"""
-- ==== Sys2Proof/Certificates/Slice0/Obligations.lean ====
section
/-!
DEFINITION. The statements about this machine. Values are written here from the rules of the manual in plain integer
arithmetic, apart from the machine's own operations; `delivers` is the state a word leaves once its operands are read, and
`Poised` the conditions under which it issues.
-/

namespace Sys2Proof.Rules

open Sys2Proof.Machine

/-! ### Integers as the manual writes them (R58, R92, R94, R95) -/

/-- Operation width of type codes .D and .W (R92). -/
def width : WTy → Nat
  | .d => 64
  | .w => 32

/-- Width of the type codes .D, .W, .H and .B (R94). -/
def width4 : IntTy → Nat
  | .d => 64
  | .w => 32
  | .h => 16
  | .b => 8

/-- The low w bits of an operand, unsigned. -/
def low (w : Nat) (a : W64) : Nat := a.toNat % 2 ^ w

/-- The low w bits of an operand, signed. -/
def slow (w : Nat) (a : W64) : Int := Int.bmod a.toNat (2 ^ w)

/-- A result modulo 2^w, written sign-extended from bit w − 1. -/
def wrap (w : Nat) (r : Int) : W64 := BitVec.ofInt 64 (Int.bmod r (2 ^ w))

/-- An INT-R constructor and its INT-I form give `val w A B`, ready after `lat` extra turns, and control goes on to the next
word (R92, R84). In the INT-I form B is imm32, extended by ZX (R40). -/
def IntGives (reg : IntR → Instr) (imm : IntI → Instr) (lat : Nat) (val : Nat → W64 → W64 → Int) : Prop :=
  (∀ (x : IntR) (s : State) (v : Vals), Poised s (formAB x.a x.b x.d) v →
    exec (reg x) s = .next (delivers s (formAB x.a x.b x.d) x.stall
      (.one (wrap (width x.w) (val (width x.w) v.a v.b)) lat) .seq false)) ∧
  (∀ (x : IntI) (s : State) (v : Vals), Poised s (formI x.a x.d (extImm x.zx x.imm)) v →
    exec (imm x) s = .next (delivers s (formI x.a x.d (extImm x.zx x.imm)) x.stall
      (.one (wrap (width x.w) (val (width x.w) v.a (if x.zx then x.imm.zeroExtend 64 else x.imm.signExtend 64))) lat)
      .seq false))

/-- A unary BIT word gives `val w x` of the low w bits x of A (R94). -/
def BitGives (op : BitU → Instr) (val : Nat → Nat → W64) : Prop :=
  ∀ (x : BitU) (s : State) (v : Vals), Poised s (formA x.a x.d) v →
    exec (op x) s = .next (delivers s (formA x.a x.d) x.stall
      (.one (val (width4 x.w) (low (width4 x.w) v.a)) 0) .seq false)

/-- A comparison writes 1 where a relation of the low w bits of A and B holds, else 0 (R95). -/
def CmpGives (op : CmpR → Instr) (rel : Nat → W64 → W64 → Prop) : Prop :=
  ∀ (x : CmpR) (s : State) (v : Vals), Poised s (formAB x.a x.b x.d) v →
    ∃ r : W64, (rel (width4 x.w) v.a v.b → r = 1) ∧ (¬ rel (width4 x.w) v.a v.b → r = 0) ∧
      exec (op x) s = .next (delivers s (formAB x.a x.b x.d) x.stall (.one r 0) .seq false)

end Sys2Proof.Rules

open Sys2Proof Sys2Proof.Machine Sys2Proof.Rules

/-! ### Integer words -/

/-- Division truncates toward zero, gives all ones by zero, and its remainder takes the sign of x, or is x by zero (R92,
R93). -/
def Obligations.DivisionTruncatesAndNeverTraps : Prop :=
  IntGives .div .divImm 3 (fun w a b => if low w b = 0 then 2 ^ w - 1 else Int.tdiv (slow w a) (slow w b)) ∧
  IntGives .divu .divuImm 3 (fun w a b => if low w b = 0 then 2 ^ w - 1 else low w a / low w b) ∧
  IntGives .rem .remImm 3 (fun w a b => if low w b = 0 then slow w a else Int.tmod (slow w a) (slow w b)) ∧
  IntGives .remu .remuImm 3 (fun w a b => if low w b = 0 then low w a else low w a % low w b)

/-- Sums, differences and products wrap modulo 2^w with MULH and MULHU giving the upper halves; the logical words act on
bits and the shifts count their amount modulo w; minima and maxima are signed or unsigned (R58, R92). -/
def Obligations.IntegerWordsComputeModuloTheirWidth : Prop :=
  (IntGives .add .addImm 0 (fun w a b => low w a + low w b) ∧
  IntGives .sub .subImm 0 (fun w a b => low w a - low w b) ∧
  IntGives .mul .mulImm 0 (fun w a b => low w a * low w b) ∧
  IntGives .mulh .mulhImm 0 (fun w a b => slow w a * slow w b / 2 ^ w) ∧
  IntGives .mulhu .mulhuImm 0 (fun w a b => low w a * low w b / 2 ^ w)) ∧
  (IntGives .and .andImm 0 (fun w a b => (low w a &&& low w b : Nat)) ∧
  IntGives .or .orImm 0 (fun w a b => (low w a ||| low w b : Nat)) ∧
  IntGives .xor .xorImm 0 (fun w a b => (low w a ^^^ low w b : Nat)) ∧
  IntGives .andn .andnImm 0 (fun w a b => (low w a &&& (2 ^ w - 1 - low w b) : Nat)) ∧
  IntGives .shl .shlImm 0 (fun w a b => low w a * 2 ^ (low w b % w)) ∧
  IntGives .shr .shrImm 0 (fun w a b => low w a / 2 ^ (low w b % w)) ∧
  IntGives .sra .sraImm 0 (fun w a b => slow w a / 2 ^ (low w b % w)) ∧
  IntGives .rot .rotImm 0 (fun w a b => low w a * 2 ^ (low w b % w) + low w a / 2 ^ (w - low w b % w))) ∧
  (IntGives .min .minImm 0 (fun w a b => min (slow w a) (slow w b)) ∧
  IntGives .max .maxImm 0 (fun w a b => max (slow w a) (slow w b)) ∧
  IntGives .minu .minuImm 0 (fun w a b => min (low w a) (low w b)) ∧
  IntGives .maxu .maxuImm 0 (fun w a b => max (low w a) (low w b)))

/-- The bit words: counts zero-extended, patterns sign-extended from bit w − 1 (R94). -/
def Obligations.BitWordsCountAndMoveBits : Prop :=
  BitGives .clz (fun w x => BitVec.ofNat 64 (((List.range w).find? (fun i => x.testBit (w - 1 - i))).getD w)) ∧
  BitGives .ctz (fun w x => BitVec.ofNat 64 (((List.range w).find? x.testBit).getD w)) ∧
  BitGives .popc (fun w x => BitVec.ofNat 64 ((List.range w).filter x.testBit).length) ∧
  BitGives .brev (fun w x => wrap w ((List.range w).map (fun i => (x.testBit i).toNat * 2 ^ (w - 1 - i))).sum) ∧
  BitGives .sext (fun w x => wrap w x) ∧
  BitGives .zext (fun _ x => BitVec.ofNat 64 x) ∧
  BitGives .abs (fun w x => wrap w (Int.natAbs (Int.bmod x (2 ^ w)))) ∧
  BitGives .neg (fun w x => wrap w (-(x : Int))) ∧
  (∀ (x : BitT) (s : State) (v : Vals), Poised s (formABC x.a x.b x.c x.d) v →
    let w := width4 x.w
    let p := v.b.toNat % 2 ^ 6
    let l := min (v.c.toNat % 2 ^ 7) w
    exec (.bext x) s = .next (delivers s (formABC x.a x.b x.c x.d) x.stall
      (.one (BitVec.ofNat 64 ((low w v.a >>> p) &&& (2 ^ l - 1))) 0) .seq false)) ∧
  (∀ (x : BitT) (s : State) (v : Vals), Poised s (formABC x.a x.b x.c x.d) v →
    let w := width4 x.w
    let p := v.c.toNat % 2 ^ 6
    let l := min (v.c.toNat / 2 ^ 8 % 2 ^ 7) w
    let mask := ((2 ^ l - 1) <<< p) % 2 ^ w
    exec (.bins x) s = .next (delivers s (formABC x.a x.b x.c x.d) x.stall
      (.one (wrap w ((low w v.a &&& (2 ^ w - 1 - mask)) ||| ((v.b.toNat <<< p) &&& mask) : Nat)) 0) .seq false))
"""
Quote each line of the listing above exactly.

-- ==== Sys2Proof/Certificates/Slice0/Obligations.lean ====
section
/-!
DEFINITION. The statements about this machine. Values are written here from the rules of the manual in plain integer
arithmetic, apart from the machine's own operations; `delivers` is the state a word leaves once its operands are read, and
`Poised` the conditions under which it issues.
-/

namespace Sys2Proof.Rules

open Sys2Proof.Machine

/-! ### Integers as the manual writes them (R58, R92, R94, R95) -/

/-- Operation width of type codes .D and .W (R92). -/
def width : WTy → Nat
  | .d => 64
  | .w => 32

/-- Width of the type codes .D, .W, .H and .B (R94). -/
def width4 : IntTy → Nat
  | .d => 64
  | .w => 32
  | .h => 16
  | .b => 8

/-- The low w bits of an operand, unsigned. -/
def low (w : Nat) (a : W64) : Nat := a.toNat % 2 ^ w

/-- The low w bits of an operand, signed. -/
def slow (w : Nat) (a : W64) : Int := Int.bmod a.toNat (2 ^ w)

/-- A result modulo 2^w, written sign-extended from bit w − 1. -/
def wrap (w : Nat) (r : Int) : W64 := BitVec.ofInt 64 (Int.bmod r (2 ^ w))

/-- An INT-R constructor and its INT-I form give `val w A B`, ready after `lat` extra turns, and control goes on to the next
word (R92, R84). In the INT-I form B is imm32, extended by ZX (R40). -/
def IntGives (reg : IntR → Instr) (imm : IntI → Instr) (lat : Nat) (val : Nat → W64 → W64 → Int) : Prop :=
  (∀ (x : IntR) (s : State) (v : Vals), Poised s (formAB x.a x.b x.d) v →
    exec (reg x) s = .next (delivers s (formAB x.a x.b x.d) x.stall
      (.one (wrap (width x.w) (val (width x.w) v.a v.b)) lat) .seq false)) ∧
  (∀ (x : IntI) (s : State) (v : Vals), Poised s (formI x.a x.d (extImm x.zx x.imm)) v →
    exec (imm x) s = .next (delivers s (formI x.a x.d (extImm x.zx x.imm)) x.stall
      (.one (wrap (width x.w) (val (width x.w) v.a (if x.zx then x.imm.zeroExtend 64 else x.imm.signExtend 64))) lat)
      .seq false))

/-- A unary BIT word gives `val w x` of the low w bits x of A (R94). -/
def BitGives (op : BitU → Instr) (val : Nat → Nat → W64) : Prop :=
  ∀ (x : BitU) (s : State) (v : Vals), Poised s (formA x.a x.d) v →
    exec (op x) s = .next (delivers s (formA x.a x.d) x.stall
      (.one (val (width4 x.w) (low (width4 x.w) v.a)) 0) .seq false)

/-- A comparison writes 1 where a relation of the low w bits of A and B holds, else 0 (R95). -/
def CmpGives (op : CmpR → Instr) (rel : Nat → W64 → W64 → Prop) : Prop :=
  ∀ (x : CmpR) (s : State) (v : Vals), Poised s (formAB x.a x.b x.d) v →
    ∃ r : W64, (rel (width4 x.w) v.a v.b → r = 1) ∧ (¬ rel (width4 x.w) v.a v.b → r = 0) ∧
      exec (op x) s = .next (delivers s (formAB x.a x.b x.d) x.stall (.one r 0) .seq false)

end Sys2Proof.Rules

open Sys2Proof Sys2Proof.Machine Sys2Proof.Rules

/-! ### Integer words -/

/-- Division truncates toward zero, gives all ones by zero, and its remainder takes the sign of x, or is x by zero (R92,
R93). -/
def Obligations.DivisionTruncatesAndNeverTraps : Prop :=
  IntGives .div .divImm 3 (fun w a b => if low w b = 0 then 2 ^ w - 1 else Int.tdiv (slow w a) (slow w b)) ∧
  IntGives .divu .divuImm 3 (fun w a b => if low w b = 0 then 2 ^ w - 1 else low w a / low w b) ∧
  IntGives .rem .remImm 3 (fun w a b => if low w b = 0 then slow w a else Int.tmod (slow w a) (slow w b)) ∧
  IntGives .remu .remuImm 3 (fun w a b => if low w b = 0 then low w a else low w a % low w b)

/-- Sums, differences and products wrap modulo 2^w with MULH and MULHU giving the upper halves; the logical words act on
bits and the shifts count their amount modulo w; minima and maxima are signed or unsigned (R58, R92). -/
def Obligations.IntegerWordsComputeModuloTheirWidth : Prop :=
  (IntGives .add .addImm 0 (fun w a b => low w a + low w b) ∧
  IntGives .sub .subImm 0 (fun w a b => low w a - low w b) ∧
  IntGives .mul .mulImm 0 (fun w a b => low w a * low w b) ∧
  IntGives .mulh .mulhImm 0 (fun w a b => slow w a * slow w b / 2 ^ w) ∧
  IntGives .mulhu .mulhuImm 0 (fun w a b => low w a * low w b / 2 ^ w)) ∧
  (IntGives .and .andImm 0 (fun w a b => (low w a &&& low w b : Nat)) ∧
  IntGives .or .orImm 0 (fun w a b => (low w a ||| low w b : Nat)) ∧
  IntGives .xor .xorImm 0 (fun w a b => (low w a ^^^ low w b : Nat)) ∧
  IntGives .andn .andnImm 0 (fun w a b => (low w a &&& (2 ^ w - 1 - low w b) : Nat)) ∧
  IntGives .shl .shlImm 0 (fun w a b => low w a * 2 ^ (low w b % w)) ∧
  IntGives .shr .shrImm 0 (fun w a b => low w a / 2 ^ (low w b % w)) ∧
  IntGives .sra .sraImm 0 (fun w a b => slow w a / 2 ^ (low w b % w)) ∧
  IntGives .rot .rotImm 0 (fun w a b => low w a * 2 ^ (low w b % w) + low w a / 2 ^ (w - low w b % w))) ∧
  (IntGives .min .minImm 0 (fun w a b => min (slow w a) (slow w b)) ∧
  IntGives .max .maxImm 0 (fun w a b => max (slow w a) (slow w b)) ∧
  IntGives .minu .minuImm 0 (fun w a b => min (low w a) (low w b)) ∧
  IntGives .maxu .maxuImm 0 (fun w a b => max (low w a) (low w b)))

/-- The bit words: counts zero-extended, patterns sign-extended from bit w − 1 (R94). -/
def Obligations.BitWordsCountAndMoveBits : Prop :=
  BitGives .clz (fun w x => BitVec.ofNat 64 (((List.range w).find? (fun i => x.testBit (w - 1 - i))).getD w)) ∧
  BitGives .ctz (fun w x => BitVec.ofNat 64 (((List.range w).find? x.testBit).getD w)) ∧
  BitGives .popc (fun w x => BitVec.ofNat 64 ((List.range w).filter x.testBit).length) ∧
  BitGives .brev (fun w x => wrap w ((List.range w).map (fun i => (x.testBit i).toNat * 2 ^ (w - 1 - i))).sum) ∧
  BitGives .sext (fun w x => wrap w x) ∧
  BitGives .zext (fun _ x => BitVec.ofNat 64 x) ∧
  BitGives .abs (fun w x => wrap w (Int.natAbs (Int.bmod x (2 ^ w)))) ∧
  BitGives .neg (fun w x => wrap w (-(x : Int))) ∧
  (∀ (x : BitT) (s : State) (v : Vals), Poised s (formABC x.a x.b x.c x.d) v →
    let w := width4 x.w
    let p := v.b.toNat % 2 ^ 6
    let l := min (v.c.toNat % 2 ^ 7) w
    exec (.bext x) s = .next (delivers s (formABC x.a x.b x.c x.d) x.stall
      (.one (BitVec.ofNat 64 ((low w v.a >>> p) &&& (2 ^ l - 1))) 0) .seq false)) ∧
  (∀ (x : BitT) (s : State) (v : Vals), Poised s (formABC x.a x.b x.c x.d) v →
    let w := width4 x.w
    let p := v.c.toNat % 2 ^ 6
    let l := min (v.c.toNat / 2 ^ 8 % 2 ^ 7) w
    let mask := ((2 ^ l - 1) <<< p) % 2 ^ w
    exec (.bins x) s = .next (delivers s (formABC x.a x.b x.c x.d) x.stall
      (.one (wrap w ((low w v.a &&& (2 ^ w - 1 - mask)) ||| ((v.b.toNat <<< p) &&& mask) : Nat)) 0) .seq false))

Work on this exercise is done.